Material for the task:
----------------

/-- What a beat reads of a range: the range it reads and the range `dst` it will write pass their checks before the read (R306, R308);
then `k` goes on with the bytes. The length that a compressed chunk will have is not known before its source is read: `dst` is then
empty. -/
def readSource (s : State) (cl ch : Nat) (p : HaulPkt) (far : Option FarReply) (a : Word) (n : Nat) (dst : Word × Nat)
    (k : State → List Byte → State) : State :=
  match (if (s.chan cl ch).rd.isNone then
      (rangeFault s cl ch p.root false a n).or (rangeFault s cl ch p.root true dst.1 dst.2) else none) with
  | some (f, x) => stopPkt s cl ch p f x
  | none => match fetchRange s cl ch p.root far a n with
    | .wait s => s
    | .bad f x => stopPkt s cl ch p f x
    | .ok s b => k s b

/-- A beat with a source range: what it has read before, or what it reads now, goes through `k`. -/
def withSource (s : State) (cl ch : Nat) (p : HaulPkt) (far : Option FarReply) (src : Option (Word × Nat)) (dst : Word × Nat)
    (k : State → List Byte → Option FarReply → State) : State :=
  match p.buf, src with
  | some b, _ => k s b far
  | none, none => k s [] far
  | none, some (a, n) => readSource s cl ch p far a n dst fun s b => k s b none

/-- The length of the next beat of a `COPY` or `FILL`. -/
def copyLen (p : HaulPkt) : Nat :=
  let at' := (p.word 2).toNat + p.progress
  min (fld (p.word 3) 31 0 - p.progress) (64 - at' % 64)

/-- Bytes of a value, `n` of them. -/
def valueBytes (v n : Nat) : List Byte := (List.range n).map fun i => BitVec.ofNat 8 (v / 2 ^ (8 * i))

/-- A beat of `COPY` or `FILL` (R303). -/
def copyBeat (s : State) (cl ch : Nat) (p : HaulPkt) (far : Option FarReply) : State :=
  let n := copyLen p
  let off := BitVec.ofNat 64 p.progress
  let p' := { p with progress := p.progress + n }
  if p.kind = 0 then
    withSource s cl ch p far (some (p.word 1 + off, n)) (p.word 2 + off, n) fun s b far => land s cl ch p p' far (p.word 2 + off) b
  else
    let e := 2 ^ fld (p.word 3) 33 32
    let elem := valueBytes (p.word 1).toNat e
    land s cl ch p p' far (p.word 2 + off) ((List.range (n / e)).flatMap fun _ => elem)

/-- A signed 32-bit number. -/
def s32 (n : Nat) : Int := sxt 32 n

/-- A beat of `BOX`: consecutive elements of one run of dimension 0; those outside the tensor are PAD (R278). -/
def boxBeat (s : State) (cl ch : Nat) (p : HaulPkt) (far : Option FarReply) : State :=
  let r := p.record
  let e := recEsz r
  let i0 := p.progress % boxExt p 0
  let q := p.progress / boxExt p 0
  let i1 := q % boxExt p 1
  let i2 := q / boxExt p 1 % boxExt p 2
  let i3 := q / boxExt p 1 / boxExt p 2
  let n := min (64 / e) (boxExt p 0 - i0)
  let at' (d i : Nat) : Int := s32 (half32 [p.word 3, p.word 4] d) + i
  let inside (d i : Nat) : Bool := decide (0 ≤ at' d i) && decide (at' d i < recDim r d)
  let ds1 := fld (p.word 6) 31 0
  let ds2 := fld (p.word 6) 63 32
  let dst := p.word 2 + BitVec.ofNat 64 (i0 * e + i1 * ds1 + i2 * ds2 + i3 * ds2 * boxExt p 2)
  let live := if inside 1 i1 && inside 2 i2 && inside 3 i3 then (List.range n).filter fun i => inside 0 (i0 + i) else []
  let addr (i : Nat) : Word := r.getD 0 0 + BitVec.ofInt 64 (at' 0 (i0 + i) * e) + BitVec.ofInt 64 (at' 1 i1) * r.getD 3 0 +
    BitVec.ofInt 64 (at' 2 i2) * r.getD 4 0 + BitVec.ofInt 64 (at' 3 i3) * r.getD 5 0
  let src := live.head?.map fun i => (addr i, e * live.length)
  let pad := valueBytes (r.getD 6 0).toNat e
  let first := live.headD 0
  let fill (b : List Byte) : List Byte := (List.range n).flatMap fun i =>
    if live.contains i then (b.drop (e * (i - first))).take e else pad
  let k (s : State) (b : List Byte) (far : Option FarReply) :=
    land s cl ch p { p with progress := p.progress + n } far dst (if p.buf.isSome then b else fill b)
  withSource s cl ch p far src (dst, n * e) k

----------------

Brief:
Where in the entries does the word "getD" occur? Copy out each line that has it.

Answer to this task:
  let addr (i : Nat) : Word := r.getD 0 0 + BitVec.ofInt 64 (at' 0 (i0 + i) * e) + BitVec.ofInt 64 (at' 1 i1) * r.getD 3 0 +
    BitVec.ofInt 64 (at' 2 i2) * r.getD 4 0 + BitVec.ofInt 64 (at' 3 i3) * r.getD 5 0
  let pad := valueBytes (r.getD 6 0).toNat e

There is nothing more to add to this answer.